Sometimes it’s hard for me to believe, but I’ve lived around Princeton Junction now for more than 30 years, and I’ve been part of this parish for almost all that time, almost 20 of them as a deacon. And on the one hand I wonder of course what’s happened to my life so quickly, it wasn’t at all what I had planned, at one point I was hoping for a lot more excitement than you get in West Windsor. But on the other hand the fact is that being around a place and a group of people for so long is a tremendous pleasure in life. No matter where I go around town, from the train to Wegman’s, I run into friends and faces I know, and especially when I come here, and look around, see people coming up for communion, I’m amazed at how many of you I know, even when I forget names, which I always do, I know so many faces I feel a connection with, and also a sense of faith and trust. I hope you have a few circles in your life that operate like that, your family, your friends, where you have people and faces that give you a sense of a home base. We can’t live without that, like the old TV show used to say, we need places where everybody knows your name.
But now let’s think about these deep connections we feel with people in a different light, by turning to this week’s gospel reading. I think this gospel reading is about that feeling and the connection we have with the people we know and love, but also is asking us a hard question about how we feel about and react to people we don’t know. In this story of the three travelers on the road down from Jerusalem, I think we ought to assume that even the first two of them, the priest and the Levite, if the beaten man had been a friend or a relative, someone from the parish, surely they would have stopped, and fallen to their knees at his side, and tried to do something. But the point is that the beaten man was a stranger, not someone they knew, and so since it wasn’t, we can almost see the calculation start in their minds, weighing the risks and the situation. This was a high-crime area: Is this whole scene faked up to trap me? Is this beaten man a criminal? Is he crazy? Did he bring this on himself? If it was someone they recognized with a start of recognition — My God, how did this happen to someone I know? — their instincts would take over, but since it isn’t someone they knew, their minds are crowded with barriers and questions.
But of course that is the point of the story, it’s the question that was put to Jesus before the story: Who is our neighbor, are there any limits?

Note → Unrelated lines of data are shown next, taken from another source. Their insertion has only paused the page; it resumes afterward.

-- ==== Sys2Proof/Laws/FrameOps.lean ====
section
/-! SUPPORT. Frames of the shared operations over registers, semaphores, logs, device memory, home slices, trace, fabric and host memory: the pieces of the state each one leaves as they are, one lemma per operation. -/
namespace Sys2Proof.Machine

/-! ## RegMap.lean -/

@[simp] theorem wr_frame (s : State) (off : Nat) (v : W32) : (wr s off v).grade = s.grade ∧ (wr s off v).fresh = s.fresh ∧ (wr s off v).time = s.time ∧
    (wr s off v).mem = s.mem ∧ (wr s off v).cores = s.cores ∧ (wr s off v).sems = s.sems ∧ (wr s off v).hoists = s.hoists ∧ (wr s off v).nb = s.nb ∧
    (wr s off v).host = s.host ∧ (wr s off v).parts = s.parts ∧ (wr s off v).se = s.se ∧ (wr s off v).fab = s.fab ∧ (wr s off v).faults = s.faults ∧
    (wr s off v).twin = s.twin ∧ (wr s off v).pwr = s.pwr ∧ (wr s off v).sec = s.sec ∧ (wr s off v).flash = s.flash ∧ (wr s off v).pins = s.pins ∧
    (wr s off v).trace = s.trace ∧ (wr s off v).pending = s.pending := by simp [wr]

@[simp] theorem wr64_frame (s : State) (off : Nat) (v : W64) : (wr64 s off v).grade = s.grade ∧ (wr64 s off v).fresh = s.fresh ∧
    (wr64 s off v).time = s.time ∧ (wr64 s off v).mem = s.mem ∧ (wr64 s off v).cores = s.cores ∧ (wr64 s off v).sems = s.sems ∧
    (wr64 s off v).hoists = s.hoists ∧ (wr64 s off v).nb = s.nb ∧ (wr64 s off v).host = s.host ∧ (wr64 s off v).parts = s.parts ∧
    (wr64 s off v).se = s.se ∧ (wr64 s off v).fab = s.fab ∧ (wr64 s off v).faults = s.faults ∧ (wr64 s off v).twin = s.twin ∧
    (wr64 s off v).pwr = s.pwr ∧ (wr64 s off v).sec = s.sec ∧ (wr64 s off v).flash = s.flash ∧ (wr64 s off v).pins = s.pins ∧
    (wr64 s off v).trace = s.trace ∧ (wr64 s off v).pending = s.pending := by simp [wr64]

@[simp] theorem wf_frame (s : State) (off lo len v : Nat) : (wf s off lo len v).grade = s.grade ∧ (wf s off lo len v).fresh = s.fresh ∧
    (wf s off lo len v).time = s.time ∧ (wf s off lo len v).mem = s.mem ∧ (wf s off lo len v).cores = s.cores ∧ (wf s off lo len v).sems = s.sems ∧
    (wf s off lo len v).hoists = s.hoists ∧ (wf s off lo len v).nb = s.nb ∧ (wf s off lo len v).host = s.host ∧ (wf s off lo len v).parts = s.parts ∧
    (wf s off lo len v).se = s.se ∧ (wf s off lo len v).fab = s.fab ∧ (wf s off lo len v).faults = s.faults ∧ (wf s off lo len v).twin = s.twin ∧
    (wf s off lo len v).pwr = s.pwr ∧ (wf s off lo len v).sec = s.sec ∧ (wf s off lo len v).flash = s.flash ∧ (wf s off lo len v).pins = s.pins ∧
    (wf s off lo len v).trace = s.trace ∧ (wf s off lo len v).pending = s.pending := by simp [wf]

@[simp] theorem bump_frame (s : State) (off status bit n : Nat) : (bump s off status bit n).grade = s.grade ∧
    (bump s off status bit n).fresh = s.fresh ∧ (bump s off status bit n).time = s.time ∧ (bump s off status bit n).mem = s.mem ∧
    (bump s off status bit n).cores = s.cores ∧ (bump s off status bit n).sems = s.sems ∧ (bump s off status bit n).hoists = s.hoists ∧
    (bump s off status bit n).nb = s.nb ∧ (bump s off status bit n).host = s.host ∧ (bump s off status bit n).parts = s.parts ∧
    (bump s off status bit n).se = s.se ∧ (bump s off status bit n).fab = s.fab ∧ (bump s off status bit n).faults = s.faults ∧
    (bump s off status bit n).twin = s.twin ∧ (bump s off status bit n).pwr = s.pwr ∧ (bump s off status bit n).sec = s.sec ∧
    (bump s off status bit n).flash = s.flash ∧ (bump s off status bit n).pins = s.pins ∧ (bump s off status bit n).trace = s.trace ∧
    (bump s off status bit n).pending = s.pending := by simp [bump]

/-! ## Ops.lean -/

@[simp] theorem draw_frame (s : State) (w : Nat) : (draw s w).2.grade = s.grade ∧ (draw s w).2.time = s.time ∧ (draw s w).2.bar = s.bar ∧
    (draw s w).2.mem = s.mem ∧ (draw s w).2.cores = s.cores ∧ (draw s w).2.sems = s.sems ∧ (draw s w).2.hoists = s.hoists ∧ (draw s w).2.nb = s.nb ∧
    (draw s w).2.host = s.host ∧ (draw s w).2.parts = s.parts ∧ (draw s w).2.se = s.se ∧ (draw s w).2.fab = s.fab ∧ (draw s w).2.faults = s.faults ∧
    (draw s w).2.twin = s.twin ∧ (draw s w).2.pwr = s.pwr ∧ (draw s w).2.sec = s.sec ∧ (draw s w).2.flash = s.flash ∧ (draw s w).2.pins = s.pins ∧
    (draw s w).2.trace = s.trace ∧ (draw s w).2.pending = s.pending := by simp [draw]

And of course as he does with so many questions like this, Jesus doesn’t answer it, he doesn’t tell us who our neighbor is, he shows us what neighbors do. And what neighbors do is react with the same compassion to everyone, they allow their heart to overcome any kind of question of Who is this? Even a Samaritan Jewish heretic can get it right, it has nothing to do with our faith or our status, it has to do with a way of reacting to the world with a compassion that doesn’t divide it into neighbors and outsiders.
Maybe by coincidence, this weekend our bishop is asking all of us who preach on Sunday to draw people’s attention to immigrants in our own country, legal and illegal, and to ask ourselves how we react to these invisible neighbors, strangers to us and yet God reminds us today that they are not strangers.
Maybe also by coincidence, this week Pope Francis made his first trip outside of Rome, and his destination says a lot about what he hopes we will be thinking of this week. He went to a small island off the coast of Sicily where thousands of primarily Muslim immigrants end up when they are desperate to leave Africa and the Middle East for a new life. They find themselves there without anywhere to turn, and many of them die making the trip. It is the Mexican border crossing of Europe. You might want to go find the Pope’s homily from this trip, it is clearly preached from the heart, he says that is easy for all of us to live in a bubble that is beautiful but insubstantial, where we surround ourselves with things and people that we know, but where real compassion, real tears, for the things that happen outside our bubble are becoming more and more rare.
And that is where following this gospel starts, not with debating immigration laws or programs or works of charity, but with tears of compassion. It was great that the good Samaritan gave someone a ride, lost an hour or two on a business trip, and spent a few dollars wisely. But that all happened because the gospel says he allowed his heart to be moved, and thought, that could be me or someone I love. That is what we want our hearts to be like, recognizing with a jolt that the neighbors we love are not just here, but everywhere we look.